The initiative has now finished and much has been written recently about the various pros and cons of the scheme, particularly surrounding its overall environmental impact. However, in my mind there is one very real benefit for all motorists and that is having almost 380,000 newer, safer vehicles on our roads.

Convincing grey fleet drivers to give up older, potentially less safe vehicles is an ongoing challenge for fleet managers and hopefully the scrappage scheme has given some of them the incentive to do so. We don’t know how many of these 380,000 vehicles are being used for driving on business but it must be a significant amount.

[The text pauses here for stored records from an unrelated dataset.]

/-! ## Machine/Moves.lean -/

@[simp] theorem grows_reportBlock {b : Log} (d : SlotNo) (n : SupplyNo) (why : StatusOrResult) (s : State)
    (h : Grows b s.log) : Grows b (reportBlock d n why s).log := by
  unfold reportBlock
  try dsimp only
  (repeat' split) <;> first | with_reducible exact h | simp -implicitDefEqProofs [h]

@[simp] theorem grows_putReturn {b : Log} (e : ReturnEntry) (s : State)
    (h : Grows b s.log) : Grows b (putReturn e s).log := by
  unfold putReturn
  try dsimp only
  first | with_reducible exact h | simp -implicitDefEqProofs [h]

@[simp] theorem grows_dropReturn {b : Log} (n : SupplyNo) (s : State)
    (h : Grows b s.log) : Grows b (dropReturn n s).log := by
  unfold dropReturn
  try dsimp only
  first | with_reducible exact h | simp -implicitDefEqProofs [h]

@[simp] theorem grows_abandonReturn {b : Log} (e : ReturnEntry) (s : State)
    (h : Grows b s.log) : Grows b (abandonReturn e s).log := by
  unfold abandonReturn
  try dsimp only
  first | with_reducible exact h | simp -implicitDefEqProofs [h]

@[simp] theorem grows_unloadFailed {b : Log} (d : SlotNo) (n : SupplyNo) (result : Result) (s : State)
    (h : Grows b s.log) : Grows b (unloadFailed d n result s).log := by
  unfold unloadFailed
  try dsimp only
  first | with_reducible exact h | simp -implicitDefEqProofs [h]

@[simp] theorem grows_tellUnloadFailed {b : Log} (n : SupplyNo) (t : Transfer) (result : Result) (s : State)
    (h : Grows b s.log) : Grows b (tellUnloadFailed n t result s).log := by
  unfold tellUnloadFailed
  try dsimp only
  (repeat' split) <;> first | with_reducible exact h | simp -implicitDefEqProofs [h]

@[simp] theorem grows_tellReturnFailed {b : Log} (t : Transfer) (result : Result) (s : State)
    (h : Grows b s.log) : Grows b (tellReturnFailed t result s).log := by
  unfold tellReturnFailed
  try dsimp only
  (repeat' split) <;> first | with_reducible exact h | simp -implicitDefEqProofs [h]

/-! ## Machine/Preempt.lean -/

@[simp] theorem grows_closeWindows {b : Log} (n : SupplyNo) (s : State)
    (h : Grows b s.log) : Grows b (closeWindows n s).log := by
  unfold closeWindows
  try dsimp only
  first | with_reducible exact h | simp -implicitDefEqProofs [h]

@[simp] theorem grows_releaseSteps {b : Log} (n : SupplyNo) (t : Transfer) (result : Result) (s : State)
    (h : Grows b s.log) : Grows b (releaseSteps n t result s).log := by
  unfold releaseSteps
  dsimp only
  apply grows_changeSource
  apply grows_closeWindows
  simp only [modSlot_log]
  exact grows_releaseChannel _ _ (by simpa using h)

@[simp] theorem grows_reportEnd {b : Log} (n : SupplyNo) (t : Transfer) (result : Result) (s : State)
    (h : Grows b s.log) : Grows b (reportEnd n t result s).log := by
  unfold reportEnd
  try dsimp only
  first | with_reducible exact h | simp -implicitDefEqProofs [h]

@[simp] theorem grows_tellWatch {b : Log} (w : WatchNo) (t : Transfer) (result : Result) (s : State)
    (h : Grows b s.log) : Grows b (tellWatch w t result s).log := by
  unfold tellWatch
  try dsimp only
  first | with_reducible exact h | simp -implicitDefEqProofs [h]

@[simp] theorem grows_tellFailed {b : Log} (n : SupplyNo) (t : Transfer) (result : Result) (s : State)
    (h : Grows b s.log) : Grows b (tellFailed n t result s).log := by
  unfold tellFailed
  try dsimp only
  (repeat' split) <;> first | with_reducible exact h | simp -implicitDefEqProofs [h]

@[simp] theorem grows_endPreempted {b : Log} (n : SupplyNo) (s : State)
    (h : Grows b s.log) : Grows b (endPreempted n s).log := by
  unfold endPreempted
  split
  · exact grows_tellFailed _ _ _ _ (grows_reportEnd _ _ _ _ (grows_releaseSteps _ _ _ _ h))
  · exact h

@[simp] theorem grows_preempt {b : Log} (q : Ask) (t : Transfer) (s : State)
    (h : Grows b s.log) : Grows b (preempt q t s).state.log := by
  unfold preempt
  split
  · rename_i e
    exact grows_of_eq e (grows_chooseTarget _ _ s h)
  · rename_i e
    have e2 := grows_of_eq e (grows_chooseTarget _ _ s h)
    split
    · exact e2
    · exact grows_beginTransfer _ _ _ _ (grows_endPreempted _ _ (grows_setClaim _ _ e2))

@[simp] theorem grows_admitOrPreempt {b : Log} (q : Ask) (s : State)
    (h : Grows b s.log) : Grows b (admitOrPreempt q s).state.log := by
  unfold admitOrPreempt
  try dsimp only
  (repeat' split) <;> first | with_reducible exact h | simp -implicitDefEqProofs [h]

/-! ## Machine/Delivery.lean -/

@[simp] theorem grows_surveyStepOne {b : Log} (d : SlotNo) (s : State)
    (h : Grows b s.log) : Grows b (surveyStepOne d s).state.log := by
  unfold surveyStepOne
  try dsimp only
  (repeat' split) <;> first | with_reducible exact h | simp -implicitDefEqProofs [h]

@[simp] theorem grows_clearBlocked {b : Log} (d : SlotNo) (s : State)
    (h : Grows b s.log) : Grows b (clearBlocked d s).log := by
  unfold clearBlocked
  try dsimp only
  first | with_reducible exact h | simp -implicitDefEqProofs [h]

@[simp] theorem grows_requestUnload {b : Log} (d : SlotNo) (s : State) (n : SupplyNo)
    (h : Grows b s.log) : Grows b (requestUnload d s n).log := by
  unfold requestUnload
  try dsimp only
  (repeat' split) <;> first
    | with_reducible exact h
    | (rename_i e
       have e2 := grows_of_eq e (grows_admitOrPreempt _ s h)
       first | with_reducible exact e2 | (simp -implicitDefEqProofs [e2]; done))
    | simp -implicitDefEqProofs [h]

@[simp] theorem grows_survey {b : Log} (d : SlotNo) (s : State)
    (h : Grows b s.log) : Grows b (survey d s).log := by
  unfold survey
  split
  · rename_i e
    exact grows_of_eq e (grows_surveyStepOne d s h)
  · rename_i e
    exact grows_foldl (requestUnload d) (grows_requestUnload d) _ _
      (grows_clearBlocked _ _ (grows_of_eq e (grows_surveyStepOne d s h)))

@[simp] theorem grows_startSurveyTimer {b : Log} (d : SlotNo) (s : State)
    (h : Grows b s.log) : Grows b (startSurveyTimer d s).log := by
  unfold startSurveyTimer
  try dsimp only
  first | with_reducible exact h | simp -implicitDefEqProofs [h]

@[simp] theorem grows_returnAttempt {b : Log} (n : SupplyNo) (s : State)
    (h : Grows b s.log) : Grows b (returnAttempt n s).log := by
  unfold returnAttempt
  try dsimp only
  (repeat' split) <;> first
    | with_reducible exact h
    | (rename_i e
       have e2 := grows_of_eq e (grows_admitOrPreempt _ s h)
       first | with_reducible exact e2 | (simp -implicitDefEqProofs [e2]; done))
    | simp -implicitDefEqProofs [h]

@[simp] theorem grows_makeReturn {b : Log} (i : SourceNo) (d : SlotNo) (s : State) (m : MovedEntry)
    (h : Grows b s.log) : Grows b (makeReturn i d s m).log := by
  unfold makeReturn
  try dsimp only
  (repeat' split) <;> first | with_reducible exact h | simp -implicitDefEqProofs [h]

@[simp] theorem grows_tankCredit {b : Log} (i : SourceNo) (credit : Nat) (s : State)
    (h : Grows b s.log) : Grows b (tankCredit i credit s).log := by
  unfold tankCredit
  try dsimp only
  (repeat' split) <;> first | with_reducible exact h | simp -implicitDefEqProofs [h]

@[simp] theorem grows_endDelivery {b : Log} (d : SlotNo) (st : DeliveryState) (credit : Nat) (s : State)
    (h : Grows b s.log) : Grows b (endDelivery d st credit s).log := by
  unfold endDelivery
  split
  · dsimp only
    simp only [raise_log]
    apply grows_logAppend
    simp only [setDelivery_log, setLastEnded_log]
    apply grows_foldl _ (grows_makeReturn _ _)
    (repeat' split) <;> repeat (first
      | with_reducible exact h
      | with_reducible apply grows_changeSource
      | with_reducible apply grows_tankCredit
      | simp only [setDelivery_log])
  · exact h

@[simp] theorem grows_raiseLoaded {b : Log} (d : SlotNo) (s : State)
    (h : Grows b s.log) : Grows b (raiseLoaded d s).log := by
  unfold raiseLoaded
  try dsimp only
  (repeat' split) <;> first | with_reducible exact h | simp -implicitDefEqProofs [h]

@[simp] theorem grows_loadedByHand {b : Log} (i : SourceNo) (s : State)
    (h : Grows b s.log) : Grows b (loadedByHand i s).log := by
  unfold loadedByHand
  try dsimp only
  (repeat' split) <;> repeat (first
      | with_reducible exact h
      | with_reducible apply grows_survey
      | with_reducible apply grows_startSurveyTimer
      | with_reducible apply grows_raiseLoaded
      | simp only [modDelivery_log])

/-! ## Machine/Panel.lean -/

@[simp] theorem grows_markFaulted {b : Log} (n : SupplyNo) (x : Input) (dir : Dir) (s : State)
    (h : Grows b s.log) : Grows b (markFaulted n x dir s).log := by
  unfold markFaulted
  try dsimp only
  first | with_reducible exact h | simp -implicitDefEqProofs [h]

@[simp] theorem grows_clearWaiting {b : Log} (n : SupplyNo) (s : State)
    (h : Grows b s.log) : Grows b (clearWaiting n s).log := by
  unfold clearWaiting
  try dsimp only
  first | with_reducible exact h | simp -implicitDefEqProofs [h]

@[simp] theorem grows_derived {b : Log} (n : SupplyNo) (st : SupplyState) (closed : Option Input)
    (record : Option SourceNo) (s : State)
    (h : Grows b s.log) : Grows b (derived n st closed record s).log := by
  unfold derived
  try dsimp only
  first | with_reducible exact h | simp -implicitDefEqProofs [h]

@[simp] theorem grows_reportTrip {b : Log} (n : SupplyNo) (x : Input) (s : State)
    (h : Grows b s.log) : Grows b (reportTrip n x s).log := by
  unfold reportTrip
  try dsimp only
  first | with_reducible exact h | simp -implicitDefEqProofs [h]

@[simp] theorem grows_restoreIfSet {b : Log} (n : SupplyNo) (s : State)
    (h : Grows b s.log) : Grows b (restoreIfSet n s).log := by
  unfold restoreIfSet
  try dsimp only
  (repeat' split) <;> first | with_reducible exact h | simp -implicitDefEqProofs [h]

@[simp] theorem grows_panelFault {b : Log} (n : SupplyNo) (x : Input) (closed : Bool) (s : State)
    (h : Grows b s.log) : Grows b (panelFault n x closed s).log := by
  unfold panelFault
  try dsimp only
  (repeat' split) <;> repeat (first
      | with_reducible exact h
      | with_reducible apply grows_changeSource
      | with_reducible apply grows_loadedByHand
      | with_reducible apply grows_derived
      | simp only [raise_log])

@[simp] theorem grows_logUncommanded {b : Log} (n : SupplyNo) (x : Input) (closed : Bool) (s : State)
    (h : Grows b s.log) : Grows b (logUncommanded n x closed s).log := by
  unfold logUncommanded
  try dsimp only
  first | with_reducible exact h | simp -implicitDefEqProofs [h]

@[simp] theorem grows_deriveFault {b : Log} (n : SupplyNo) (s : State)
    (h : Grows b s.log) : Grows b (deriveFault n s).log := by
  unfold deriveFault
  try dsimp only
  first | with_reducible exact h | simp -implicitDefEqProofs [h]

@[simp] theorem grows_deriveOne {b : Log} (n : SupplyNo) (x : Input) (s : State)
    (h : Grows b s.log) : Grows b (deriveOne n x s).log := by
  unfold deriveOne
  try dsimp only
  (repeat' split) <;> repeat (first
      | with_reducible exact h
      | with_reducible apply grows_clearWaiting
      | with_reducible apply grows_derived
      | with_reducible apply grows_reportTrip
      | with_reducible apply grows_restoreIfSet
      | with_reducible apply grows_panelFault
      | with_reducible apply grows_logUncommanded
      | with_reducible apply grows_deriveFault
      | simp only [raise_log])

@[simp] theorem grows_derive {b : Log} (n : SupplyNo) (s : State)
    (h : Grows b s.log) : Grows b (derive n s).log := by
  unfold derive
  try dsimp only
  (repeat' split) <;> first | with_reducible exact h | simp -implicitDefEqProofs [h]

According to the SMMT, compared to ten year old vehicles, new cars now have higher Euro NCAP ratings, more safety technology as standard and improved security features. Manufacturers have fitted anti-lock braking systems as standard since 2004 and Electronic Stability Control (ESC) devices are widely available throughout model ranges.

If you were to look at a fifteen year old car, it wouldn’t even have a Euro NCAP rating as the scheme was only introduced in 1997. That really shows how far safety technology has come in our cars – now manufacturers are striving to get the full five stars with every new model they launch.

This is demonstrated by the fact that the SMMT says that the following technologies have all been introduced in the last ten years, although they aren’t of course standard in all vehicles:

Developments to airbags

Lane departure warning

Collision Mitigation Braking System

Intelligent Parking Assist systems

Autonomous cruise control / Adaptive cruise control

So it seems to me that a scrappage scheme that has encouraged hundreds of thousands of drivers to replace their cars with safer vehicles that have better occupant and pedestrian protection must be heralded a success, for bringing safer technology to our roads if nothing else.